I decided I needed a second opinion, so I headed over to Midway’s site and its free classic area. Here, I could play an arcade-perfect version of the game using Shockwave. Guess what? I do suck after all. My first game here, I scored 9600 points. Okay, what about Midway Arcade Treasures on Xbox? There, I got 13,500. Keep in mind these were after my supernatural effort on my Nokia handset.

Arcade perfect — at first glance

So, what’s different? First off, there is no flap button on the wireless game. You want to go up? Just hit up. In fact, it’s harder to walk on land than it is to stay in the air — which is the exact opposite of the original game, where it’s a battle to take flight and keep your momentum. Also, on the original coin-op, you would continue to move forward when hitting a direction until you hit the opposite to stop. Not so here. It’s funny how making the control more intuitive essentially ruins the experience.

With so much more control of your jousting ostrich, the enemies are no match. They’re also not too smart to begin with, and basically pace the screen instead of stalking you like they should. The game is a cakewalk. While you see a whole lot of enemies populating the screen, the speed is much slower than the game it’s based upon.
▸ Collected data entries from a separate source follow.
-- ==== Sys2Proof/Machine/Flags.lean ====
section
/-! DEFINITION. The status codes (30_encoding.md R81), the error record (10_state.md R32, R33) and the STATUS word
(R31). The block has no arithmetic condition codes (R39). -/

namespace Sys2Proof.Machine

/-- The status of a response (30_encoding.md R81). Codes 6..15 are never produced. -/
inductive Status where
  | ok
  | illegalCmd
  | notSeeded
  | invalidRange
  | configError
  | samplingExhausted
  deriving DecidableEq, Repr

/-- The 4-bit code of a status (R81). -/
def statusCode : Status → BitVec 4
  | .ok => 0
  | .illegalCmd => 1
  | .notSeeded => 2
  | .invalidRange => 3
  | .configError => 4
  | .samplingExhausted => 5

/-- What the end of a command does to ERR_STICKY and LAST_ERR (30_encoding.md R80): a non-zero status sets both, status
OK leaves both. -/
def recordError (code : BitVec 4) (e : ErrorRecord) : ErrorRecord :=
  if code = 0 then e else { sticky := true, last := code }

/-- STATUS, composed on read (10_state.md R31): bit 0 SEEDED, bit 1 HASH_TERM, bit 2 ERR_STICKY, bit 3 reads 0, bits
7..4 LAST_ERR, bits 63..8 read 0. -/
def statusWord (s : State) : Word :=
  (0 : BitVec 56) ++ s.err.last ++ (0 : BitVec 1) ++ BitVec.ofBool s.err.sticky ++ BitVec.ofBool s.hash.term
    ++ BitVec.ofBool s.engine.seeded

end Sys2Proof.Machine
end

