/-! ### A DRAW under CFG_MAX = 0 (42_range_sampler.md R176) -/

/-- A sound DRAW in progress whose CFG_MAX and ACC_D are 0, and which does not stand at EVAL. -/
structure ZeroDraw (s : State) : Prop where
  inv : Inv s
  busy : s.draw.busy = true
  max : s.cfg.max = 0
  micro : s.draw.micro ≠ .eval
  accD : s.draw.micro ≠ .attempt → s.draw.accD = some 0

theorem ZeroDraw.rsp_valid {s : State} (h : ZeroDraw s) : s.rsp.valid = false := by
  obtain ⟨hv, -⟩ := h.inv.draw h.busy
  exact hv

/-- TEST shifts a zero and FETCH ORs in a zero, so ACC_D stays below D_RANGE − 1, which is at least 1. -/
theorem ZeroDraw.microStep {s : State} (h : ZeroDraw s) : ∃ t, microStep thisHardware s = .next t ∧ ZeroDraw t := by
  obtain ⟨t, hmicro⟩ := microStep_completes h.inv h.busy thisHardware
  have hinv := microStep_keeps_inv h.inv h.busy hmicro
  refine ⟨t, hmicro, ?_⟩
  rcases microStep_next_cases hmicro with ⟨-, rfl⟩ | ⟨hm, rfl⟩ | ⟨-, hcap, -⟩ | ⟨hm, -, raw, e, hrun, rfl⟩ | ⟨hm, -⟩
  · exact ⟨hinv, h.busy, h.max, nofun, fun _ => rfl⟩
  · obtain ⟨-, -, r, -, -, hr, -, -, h2, -⟩ := h.inv.draw h.busy
    have hd : readAccD s = 0 := readAccD_of_some (h.accD (by simp [hm]))
    have hlt : (readAccD s).toNat < (readRange s).toNat - 1 := by
      rw [hd, readRange_of_some hr]
      exact Nat.sub_pos_of_lt h2
    rw [drawTest, if_pos hlt, hd] at hinv ⊢
    exact ⟨hinv, h.busy, h.max, nofun, fun _ => by simp⟩
  · exact absurd hcap (thisHardware_uncapped _)
  · have hd := h.accD (by simp [hm])
    rcases Nat.lt_or_ge s.cfg.max.toNat raw.toNat with hlt | hle
    · rw [drawTake_of_lt (s := setEngine e s) hlt] at hinv ⊢
      exact ⟨hinv, h.busy, h.max, nofun, fun _ => hd⟩
    · rw [drawTake_of_le (s := setEngine e s) hle, readAccD_of_some (s := setEngine e s) hd, setEngine_cfg,
        h.max] at hinv ⊢
      exact ⟨hinv, h.busy, h.max, nofun, fun _ => rfl⟩
  · exact absurd hm h.micro

theorem ZeroDraw.runsTo (n : Nat) : ∀ {s : State}, ZeroDraw s → ∃ t, RunsTo n s t ∧ ZeroDraw t := by
  induction n with
  | zero => exact fun {s} h => ⟨s, runsTo_zero s, h⟩
  | succ n ih =>
    intro s h
    obtain ⟨u, hmicro, hu⟩ := h.microStep
    obtain ⟨t, hrest, ht⟩ := ih hu
    exact ⟨t, .cons h.busy h.rsp_valid hmicro hrest, ht⟩

/-- Settles O48, by the number of steps. -/
theorem zeroCeilingDrawNeverEnds : Obligations.ZeroCeilingDrawNeverEnds := by
  intro s hinv hhost hb hmax hm hacc n
  obtain ⟨t, hruns, ht⟩ := ZeroDraw.runsTo n ⟨hinv, hb, hmax, hm, hacc⟩
  obtain ⟨h', -, hrun⟩ := hruns s.host hhost
  exact ⟨setHost h' t, hrun, ht.busy, ht.rsp_valid⟩

/-! ### The accumulators and the result (42_range_sampler.md R168, R169) -/

/-- TEST shifts only an accumulator below 2^32, by at most 64. -/
theorem toNat_shiftLeft_of_lt {x : Acc} {b : Nat} (hx : x.toNat < 2 ^ 32) (hb : b ≤ 64) :
    (x <<< b).toNat = x.toNat <<< b := by
  rw [BitVec.toNat_shiftLeft, Nat.shiftLeft_eq]
  refine Nat.mod_eq_of_lt ?_
  calc x.toNat * 2 ^ b < 2 ^ 32 * 2 ^ 64 :=
        Nat.mul_lt_mul_of_lt_of_le hx (Nat.pow_le_pow_right (by decide) hb) (by decide)
    _ = 2 ^ 96 := by decide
Now, this isn’t necessarily a bad thing to some. There is a segment of gamers that will like being the invincible ostrich rider supreme, destroying any bird or pterodactyl that crosses you. I, however, would rather have a stiffer learning curve and fight for my high scores. No arcade game should be so easy that you quit before the final credit has been used.

Joust‘s graphics are good, with sprites that are detailed despite their tiny size. The sound effects, what there is, are decent, as well. Really, it’s a pretty fun game that many will spent a lot of enjoyable time with. However, if you’re going to do an arcade port claiming to be faithful to the original, it can’t play totally different. Maybe I’m just a stickler, and most people won’t care about the differences; but honestly, I’d hate for people to think this is how Joust really was.